Utilisez ensuite le code MATLAB plotTimetraceALEX pour générer une trace de temps pour chaque molécule montrant l’émission du donneur par l’excitation directe dans les émissions de l’accepteur due au FRET et à l’excitation directe. Cet histogramme fret d’excitation alternant représentatif de l’étiquette adjacente X-0 montre deux pics qui correspondent à l’échange des isomères plus abondants et moins abondants.
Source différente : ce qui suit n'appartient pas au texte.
-- ==== Sys2Proof/Machine/Operands.lean ====
section
/-! DEFINITION. The operand forms: the layout area, slips by offset, the fields of each slip kind, plan entries, and
the checks on windows and tables (R83, R89, R115 to R125, R131, R190 to R192). -/

namespace Sys2Proof.Machine

/-! ## The layout -/

/-- The layout area read as numbers (R83, R190). -/
def Exchange.readLayout (x : Exchange) : Layout :=
  let w := fun a => (x.readWord a).toNat
  { boundary := w 0x00
    pool := ⟨⟨w 0x02, w 0x04⟩, ⟨w 0x06, w 0x08⟩⟩
    mark := ⟨w 0x0A, w 0x0C⟩
    limit := ⟨w 0x0E, w 0x10⟩ }

/-- Checks 2 and 3 of R91 for a pool between two bounds. -/
def Pool.legal (p : Pool) (low high : Nat) : Bool :=
  decide (4 ≤ p.count) && decide (p.count ≤ 128) && decide (p.base % 64 = 0) && decide (low ≤ p.base) &&
    decide (p.base + 64 * p.count ≤ high)

/-- Check 4 of R91: a mark is 0, or 1 to the pool count. -/
def markLegal (mark : Nat) (p : Pool) : Bool := decide (mark ≤ p.count)

/-- Check 5 of R91: a limit is 0, or 2 to 255. -/
def limitLegal (limit : Nat) : Bool := limit == 0 || (decide (2 ≤ limit) && decide (limit ≤ 255))

/-- The result of validating a layout: the first check that fails gives the code (R91). -/
def Layout.validate (l : Layout) : LayoutResult :=
  if !(decide (l.boundary % 0x100 = 0) && decide (0x1000 ≤ l.boundary) && decide (l.boundary ≤ 0x7000)) then
    .badBoundary
  else if !l.pool.engine.legal 0x100 l.boundary then .badPool
  else if !l.pool.brake.legal l.boundary 0x8000 then .badPool
  else if !(markLegal l.mark.engine l.pool.engine && markLegal l.mark.brake l.pool.brake) then .badMark
  else if !(limitLegal l.limit.engine && limitLegal l.limit.brake) then .badLimit
  else .ok

/-- The byte offset lies in a side's partition (R87). -/
def Layout.inPartition (l : Layout) (x : Side) (a : Nat) : Bool :=
  match x with
  | .engine => decide (0x100 ≤ a) && decide (a < l.boundary)
  | .brake => decide (l.boundary ≤ a) && decide (a < 0x8000)

/-- The words a side may write after adoption: its partition, and the layout area for the engine side (R87). -/
def Layout.mayWrite (l : Layout) (x : Side) (a : Nat) : Bool :=
  l.inPartition x a || (decide (x = .engine) && decide (a < 0x80))

/-! ## Slips -/

/-- The position in its pool of the slip that starts at an offset, if one does (R89). -/
def Pool.slipIndex (p : Pool) (offset : Word) : Option Nat :=
  let a := offset.toNat
  if p.base ≤ a ∧ (a - p.base) % 64 = 0 ∧ (a - p.base) / 64 < p.count then some ((a - p.base) / 64) else none

/-- The offset of slip `k` (R89). -/
def Pool.slipOffset (p : Pool) (k : Nat) : Word := BitVec.ofNat 16 (p.base + 64 * k)

/-- The slips of a pool in ascending offset order. -/
def Pool.slips (p : Pool) : List Word := (List.range p.count).map p.slipOffset

/-- A word of a slip, by its offset in the slip (R191). -/
def State.slipWord (s : State) (slip : Word) (offset : Nat) : Word := s.exchange.readWord (slip.toNat + offset)
/-- A 32-bit field of a slip. -/
def State.slipDword (s : State) (slip : Word) (offset : Nat) : DWord := s.exchange.readDword (slip.toNat + offset)

/-- The slip kinds (R191). -/
inductive SlipKind where
  | verdict
  | context
  | rideOpen
  | rideClose
  | plan
  | episodeList
  | archiveRead
  | releasePinned
  | archiveWipe
  | unknown
deriving DecidableEq, Repr

/-- The kind a code names; every other code is an unknown kind (R116, R191). -/
def slipKind (code : Word) : SlipKind :=
  if code = 1 then .verdict
  else if code = 2 then .context
  else if code = 3 then .rideOpen
  else if code = 4 then .rideClose
  else if code = 5 then .plan
  else if code = 6 then .episodeList
  else if code = 7 then .archiveRead
  else if code = 8 then .releasePinned
  else if code = 9 then .archiveWipe
  else .unknown

/-- Result codes (R191). -/
inductive ResultCode where
  | ok
  | partially
  | badField
  | windowFault
  | refusedSide
  | refusedState
  | busy
  | aborted
  | storeStopped
deriving DecidableEq, Repr

/-- R191. -/
def ResultCode.code : ResultCode → Word
  | .ok => 1
  | .partially => 2
  | .badField => 3
  | .windowFault => 4
  | .refusedSide => 5
  | .refusedState => 6
  | .busy => 7
  | .aborted => 8
  | .storeStopped => 9

/-! ## VERDICT -/

/-- FAIL or PASS. -/
inductive VerdictKind where
  | fail
  | pass
deriving DecidableEq, Repr

/-- One verdict: its kind, measured value and optional firmware time (R7). -/
structure Verdict where
  kind : VerdictKind
  value : Word
  time : Option DWord
deriving DecidableEq, Repr

/-- The owner of a monitor id (R1, R31). -/
def MonitorId.origin (m : MonitorId) : Origin :=
  if m.val < 48 then .engine else if m.val < 96 then .brake else .device

/-- The side as the origin of a record. -/
def sideOrigin : Side → Origin
  | .engine => .engine
  | .brake => .brake

/-- The monitor belongs to the side (R1). -/
def ownsMonitor (x : Side) (m : MonitorId) : Bool := decide (MonitorId.origin m = sideOrigin x)

/-- A checked slip: its request, or the detail of the first check that fails. -/
abbrev Checked (α : Type) := Except Word α

/-- The fields of a VERDICT slip, checked in the order of R120. -/
def State.verdictFields (s : State) (x : Side) (slip : Word) : Checked (MonitorId × Verdict × Nat) :=
  let id := (s.slipWord slip 16).toNat
  let code := s.slipWord slip 18
  let repeats := (s.slipWord slip 22).toNat
  let timed := s.slipWord slip 24
  if h : 101 < id then .error 1
  else if 96 ≤ id then .error 2
  else
    let m : MonitorId := ⟨id, by omega⟩
    if !ownsMonitor x m then .error 3
    else if ¬(code = 1 ∨ code = 2) then .error 4
    else if repeats < 1 ∨ 8 < repeats then .error 5
    else if ¬(timed = 0 ∨ timed = 1) then .error 6
    else
      .ok (m,
        { kind := if code = 1 then .fail else .pass
          value := s.slipWord slip 20
          time := if timed = 1 then some (s.slipDword slip 26) else none },
        repeats)

/-! ## CONTEXT -/

/-- The channel words and values of the first `n` item places (R191). -/
def State.contextItems (s : State) (slip : Word) (n : Nat) : List (Word × Word) :=
  (List.range n).map (fun i => (s.slipWord slip (18 + 4 * i), s.slipWord slip (20 + 4 * i)))

/-- The frame of a CONTEXT slip, checked by R122 and stamped with the clock and the side (R48). -/
def State.contextFrame (s : State) (x : Side) (slip : Word) : Checked Frame :=
  let count := (s.slipWord slip 16).toNat
  if count < 1 ∨ 6 < count then .error 1
  else
    let items := s.contextItems slip count
    if items.all (fun i => decide (i.1.toNat ≤ 15)) then
      .ok { clock := s.rides.clock, side := x, items := items.map (fun i => (i.1.setWidth 4, i.2)) }
    else .error 2

/-! ## Windows and plan tables -/

/-- No byte of a range lies in a pool. -/
def clearOfPool (p : Pool) (offset length : Nat) : Bool :=
  decide (offset + length ≤ p.base) || decide (p.base + 64 * p.count ≤ offset)

/-- Checks 1, 3, 4 and 5 of R123 and R124 on a range of the side's partition. -/
def Layout.checkRange (l : Layout) (x : Side) (offset length : Nat) (lengthLegal : Bool) : Checked Unit :=
  if offset % 2 ≠ 0 then .error 1
  else if !lengthLegal then .error 2
  else if !l.inPartition x offset then .error 3
  else if !l.inPartition x (offset + length - 1) then .error 4
  else if !clearOfPool (l.pool.get x) offset length then .error 5
  else .ok ()

/-- R123. -/
def Layout.checkWindow (l : Layout) (x : Side) (offset length : Nat) : Checked Unit :=
  l.checkRange x offset length (decide (length % 2 = 0) && decide (64 ≤ length) && decide (length ≤ 4096))

/-- R124. -/
def Layout.checkTable (l : Layout) (x : Side) (offset count : Nat) : Checked Unit :=
  l.checkRange x offset (16 * count) true

/-! ## PLAN entries -/

/-- A plan table entry as its bytes give it (R192). -/
structure PlanEntry where
  monitor : Nat
  enable : Nat
  cls : Nat
  failStep : Nat
  passStep : Nat
  failLimit : Nat
  passLimit : Nat
  jump : Nat
  suppressor : Nat
  confirmRides : Nat
  agingRides : Nat
  preFrames : Nat
  postFrames : Nat
deriving DecidableEq, Repr

/-- The entry at an offset of exchange memory (R192). -/
def Exchange.planEntry (x : Exchange) (a : Nat) : PlanEntry :=
  let b := fun i => (x.readByte (a + i)).toNat
  { monitor := b 0, enable := b 1, cls := b 2, failStep := b 3, passStep := b 4, failLimit := b 5, passLimit := b 6,
    jump := b 7, suppressor := b 8, confirmRides := b 9, agingRides := b 10, preFrames := b 11, postFrames := b 12 }

/-- The entries of a plan table in table order (R125). -/
def Exchange.planTable (x : Exchange) (a count : Nat) : List PlanEntry :=
  (List.range count).map (fun i => x.planEntry (a + 16 * i))

/-- The class a code names (R187). -/
def classOfCode (n : Nat) : MonitorClass :=
  if n = 0 then .information else if n = 1 then .drivability else if n = 2 then .emission else .safety

/-- The code, and the rank, of a class (R38, R187). -/
def MonitorClass.rank : MonitorClass → Nat
  | .information => 0
  | .drivability => 1
  | .emission => 2
  | .safety => 3

/-- A number lies in a range, ends included. -/
def within (low high n : Nat) : Bool := decide (low ≤ n) && decide (n ≤ high)

/-- The monitor and the settings of an entry that passes R21, from this side; none when it is refused. -/
def PlanEntry.settings (e : PlanEntry) (x : Side) : Option (MonitorId × Settings) :=
  if h : e.monitor < 102 then
    let m : MonitorId := ⟨e.monitor, h⟩
    let ranges := within 0 1 e.enable && within 0 1 e.jump && within 0 3 e.cls && within 1 64 e.failStep &&
      within 1 64 e.passStep && within 1 64 e.failLimit && within 1 64 e.passLimit && within 1 3 e.confirmRides &&
      within 1 40 e.agingRides && within 0 4 e.preFrames && within 0 7 e.postFrames
    let build := fun sup : Option MonitorId =>
      some (m,
        { enable := e.enable == 1, cls := classOfCode e.cls, failStep := e.failStep, passStep := e.passStep,
          failLimit := e.failLimit, passLimit := e.passLimit, jump := e.jump == 1, suppressor := sup,
          confirmRides := e.confirmRides, agingRides := e.agingRides, preFrames := e.preFrames,
          postFrames := e.postFrames : Settings })
    if ownsMonitor x m && ranges then
      if e.suppressor = 0xFF then build none
      else if hs : e.suppressor < 102 then build (some ⟨e.suppressor, hs⟩)
      else none
    else none
  else none

/-! ## ARCHIVE_READ -/

/-- The request fields of an ARCHIVE_READ slip (R131, R191). -/
structure ReadRequest where
  windowOffset : Nat
  windowLength : Nat
  sequence : DWord
  offset : Nat
  kinds : Word
  classes : Word
  lowestRide : Word
deriving DecidableEq, Repr

/-- The fields as the slip holds them. -/
def State.readRequest (s : State) (slip : Word) : ReadRequest :=
  { windowOffset := (s.slipWord slip 16).toNat
    windowLength := (s.slipWord slip 18).toNat
    sequence := s.slipDword slip 20
    offset := (s.slipWord slip 24).toNat
    kinds := s.slipWord slip 26
    classes := s.slipWord slip 28
    lowestRide := s.slipWord slip 30 }

/-- The detail of the first field check that fails, if one does (R131). -/
def ReadRequest.fault (r : ReadRequest) : Option Word :=
  if r.kinds = 0 ∨ 32 ≤ r.kinds.toNat then some 1
  else if r.classes = 0 ∨ 16 ≤ r.classes.toNat then some 2
  else if r.sequence ≠ 0 ∧ ¬(r.offset % 8 = 0 ∧ 32 ≤ r.offset ∧ r.offset ≤ 4088) then some 3
  else none

end Sys2Proof.Machine
end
Les taux d’isomérisation obtenus à partir des histogrammes de temps de habit des isomères sont compatibles avec ceux rapportés précédemment.
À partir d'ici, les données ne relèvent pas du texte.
-- ==== Sys2Proof/Machine/ArchiveView.lean ====
section
/-! DEFINITION. What the archive unit sees in the array: the records of LIVE segments, presence and pins (R144, R156), the
records a preparation carries (R161), the write path's turn (R166), and how writes under way are cut off (R154, R176 to
R178). -/

namespace Sys2Proof.Machine

/-- The archive unit replaced. -/
def State.withArchive (s : State) (a : Archive) : State := { s with archive := a }

/-! ## The records of the array -/

/-- The walk of a segment as it stands. In the head segment it goes no further than the head offset: what lies beyond
has not passed the verify of R150 (R142), and while the stop unit of R181 is unwritten nothing else ends the walk
there (log 30). Once the head has left a segment the bytes alone decide, and a given-up record whose earlier commit word is
intact counts as committed there (the model's choice, log 36). In a segment whose entry was cut off behind its header the
torn stop unit ends the walk at once (R176). -/
def Archive.walk (a : Archive) (i : Fin 16) : Walk :=
  if a.entering = some i then ⟨[], Config.recordArea, .uncommitted⟩
  else
    let w := walkSegment a.array i
    match a.head with
    | none => w
    | some h =>
      if h.segment = i ∧ h.offset < w.endOffset then
        { records := w.records.filter (fun r => decide (r.offset < h.offset)), endOffset := h.offset, ended := .stopUnit }
      else w

/-- The committed records of a segment, disregarded duplicates left out (R142, R182). -/
def Archive.recordsOf (a : Archive) (i : Fin 16) : List Stored :=
  (a.walk i).records.filter (fun r => !a.disregarded.contains (r.segment, r.offset))

/-- The committed records of all LIVE segments. -/
def Archive.liveRecords (a : Archive) : List Stored :=
  ((indices 16).filter (fun i => (a.segments.get i).state == .live)).flatMap a.recordsOf

/-- The record is present (R144). -/
def Archive.isPresent (a : Archive) (r : Stored) : Bool := decide (a.wipeSequence ≤ r.sequence)

/-- The stored record counts as pinned (R156). -/
def Archive.countsStored (a : Archive) (r : Stored) : Bool :=
  r.pinned && decide (r.generation = a.pinGeneration) && a.isPresent r

/-- The record is one of the three always-carried records (R144). -/
def Archive.alwaysCarried (a : Archive) (r : Stored) : Bool :=
  (decide (r.kind = .summary) && decide (a.newestSummary = some r.sequence)) ||
    (r.isMarker a.array .release && decide (a.newestRelease = some r.sequence)) ||
    (r.isMarker a.array .wipe && decide (a.newestWipe = some r.sequence))

/-- The record is carried when the walk reaches it (R161). -/
def Archive.selects (a : Archive) (r : Stored) : Bool :=
  a.isPresent r && (a.countsStored r || a.alwaysCarried r)

/-- The next record of the target to carry, from the walk's position on (R161, log 16). -/
def Archive.nextCarry (a : Archive) (p : Preparation) : Option Stored :=
  (a.recordsOf p.target).find? (fun r => decide (p.position ≤ r.offset) && a.selects r)

/-! ## The write path (R166) -/

/-- A write with a read-back to come holds the array. -/
def Archive.busy (a : Archive) : Bool :=
  match a.work with
  | some w => (match w.item with | .record | .carry .. => true | .steps => false) || w.suspended
  | none => false

/-- The arbiter may grant the array to the write path (R166). -/
def State.mayWrite (s : State) : Bool :=
  decide (s.startUp.phase = .running) && decide (s.archive.state = .running) && !s.locked && !s.archive.busy

/-! ## Writes cut off (R154, R176 to R178) -/

/-- The units of the item under way; one that a LOW entry has cut off writes none (R176). -/
def Archive.unitsUnderWay (a : Archive) : List UnitWrite :=
  match a.work with
  | some w => if w.suspended then [] else w.writes
  | none => []

/-- The header unit that a vacating writes (R163). -/
def Archive.vacantHeader (a : Archive) (p : Preparation) : Nat × Unit64 :=
  headerUnit p.target .vacant (a.segments.get p.target).sequence

/-- The vacating header, while the write path's item is a vacating: the array is granted to it, and its end is the
command VACATE (R163, R166; log 33). -/
def State.vacatingHeader (s : State) : List (Nat × Unit64) :=
  match s.archive.preparation with
  | none => []
  | some p =>
    if s.mayWrite && !s.archive.stopUnitMissing && (s.archive.nextCarry p).isNone then [s.archive.vacantHeader p] else []

/-- The units whose writing can be cut off now, with the array in which all of them stand. -/
def State.openWrites (s : State) : Memory × List UnitWrite :=
  let r := performWrites s.archive.array s.vacatingHeader
  (r.1, s.archive.unitsUnderWay ++ r.2)

/-- The array when the writes under way are cut off (R176, R177); a write cut off before stays as it is. -/
def State.cutOff (s : State) (cut : Cut) : Memory := cutWrites cut.mix cut.done s.openWrites.2 s.openWrites.1

/-- The array when writing stops after whole units (R178). -/
def State.stopOff (s : State) (unitsDone : Nat) : Memory := stopWrites unitsDone s.openWrites.2 s.openWrites.1

/-- The units in front of the record of a verified write: a WORN mark's header, an entry's header and stop unit. -/
def Work.front (w : Work) : Nat := w.marks + if w.entry.isSome then 2 else 0

/-- An entry is cut off (R160, R176): the head, the counts and the preparation are as before it. The table and the counter
keep what they took if the header has been whole. -/
def Archive.leaveEntry (a : Archive) (e : Entry) (headerWhole : Bool) : Archive :=
  let back := { a with head := e.left, preparation := none }
  if headerWhole then { back with entering := some e.segment }
  else { back with segments := back.segments.set e.segment e.was, segmentCounter := e.number }

/-- The entry under way, if the writing ends after `done` whole units within it. -/
def Archive.cutEntry (a : Archive) (done : Nat) : Archive :=
  match a.work with
  | none => a
  | some w =>
    match w.entry with
    | none => a
    | some e =>
      if w.suspended ∨ w.front ≤ done then a else a.leaveEntry e (e.headerHeld || decide (w.marks + 1 ≤ done))

/-- What a LOW entry leaves to be written again of the item under way (R176): nothing of one that needs no read-back and
whose units are whole; a WORN mark with the entry behind it, an entry from its header with the record behind it, or the
record alone, as the cut falls. -/
def Work.cutAt (w : Work) (cut : Cut) : Option Work :=
  if w.suspended then some w
  else if w.item = .steps ∧ w.writes.length ≤ cut.done then none
  else if cut.done < w.marks then some { w with suspended := true }
  else if cut.done < w.front then
    some { w with
      marks := 0, writes := w.writes.drop w.marks, suspended := true
      entry := w.entry.map (fun e => { e with headerHeld := e.headerHeld || decide (w.marks + 1 ≤ cut.done) }) }
  else some { w with marks := 0, entry := none, writes := w.writes.drop w.front, suspended := true }

/-- The archive having stopped, the write under way writes no further unit (R154): how many of its units are whole and
what the one after them holds is free (log 34), and an entry under way has got as far as its units. -/
def State.haltWrites (s : State) : State :=
  match s.archive.work with
  | none => s
  | some _ =>
    let done := Config.stopUnits s.draws
    let array := cutWrites (Config.stopMix s.draws) done s.archive.unitsUnderWay s.archive.array
    { s with archive := { s.archive.cutEntry done with array := array, work := none }, draws := s.draws + 1 }

end Sys2Proof.Machine
end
Les histogrammes fret à molécule unique de la jonction adjacente de l’étiquette X-0 à différentes concentrations GEN1 acquises par ALEX, révèlent un pic correspondant à l’isomer fret élevé libre et un pic correspondant à la population liée de HJ après avoir soustrait la contribution de l’isomer moins abondant du pic fret faible. À une concentration GEN1 saturante, l’histogramme fret de X-0 n’a qu’un seul pic fret faible correspondant à GEN1 lié à l’un ou l’autre isomer du HJ comme prévu par le modèle. La liaison du monomère GEN1 au HJ suivie de la formation de dimère est une caractéristique unique de la resolvase eucaryotique HJ GEN1 par rapport aux resolvases procaryotes qui existent sous forme dimérique en solution.
D’autres preuves que gen1 monomère lie et déforme le HJ est l’observation d’un nombre important de traces de particules uncleaved avec un état stable faible FRET en présence de magnésium à de faibles concentrations GEN1. Le départ simultané du donneur et de l’accepteur après un état stable de fret faible dans les traces de X-0 résolu qui se produit sans l’émergence d’un intermédiaire indique qu’une résolution complète se produit dans la durée de vie du complexe GEN1 HJ. Notez que l’arrière-plan de la surface de verre fonctionnalisée ne doit pas dépasser quelques taches et que des particules réparties uniformément sont essentielles pour obtenir de bons résultats.
Utilisez toujours de l’équipement de protection individuelle et une hotte de fumée tout en préparant l’image de sérialisation. Assurez-vous de porter des lunettes de protection spécifiques aux longueurs d’onde lorsque vous travaillez avec des lasers. D’autres méthodes telles que cryo ap, résonance magnétique nucléaire, peuvent fournir des détails structurels au niveau atomique.
Ces informations font partie intégrante de la conception et de l’interprétation des expériences FRET à molécule unique. Fret molécule unique ouvrir de nouvelles vues dans le domaine de la réplication de l’ADN résultant en une meilleure compréhension des mécanismes des actions helicases et nucléases.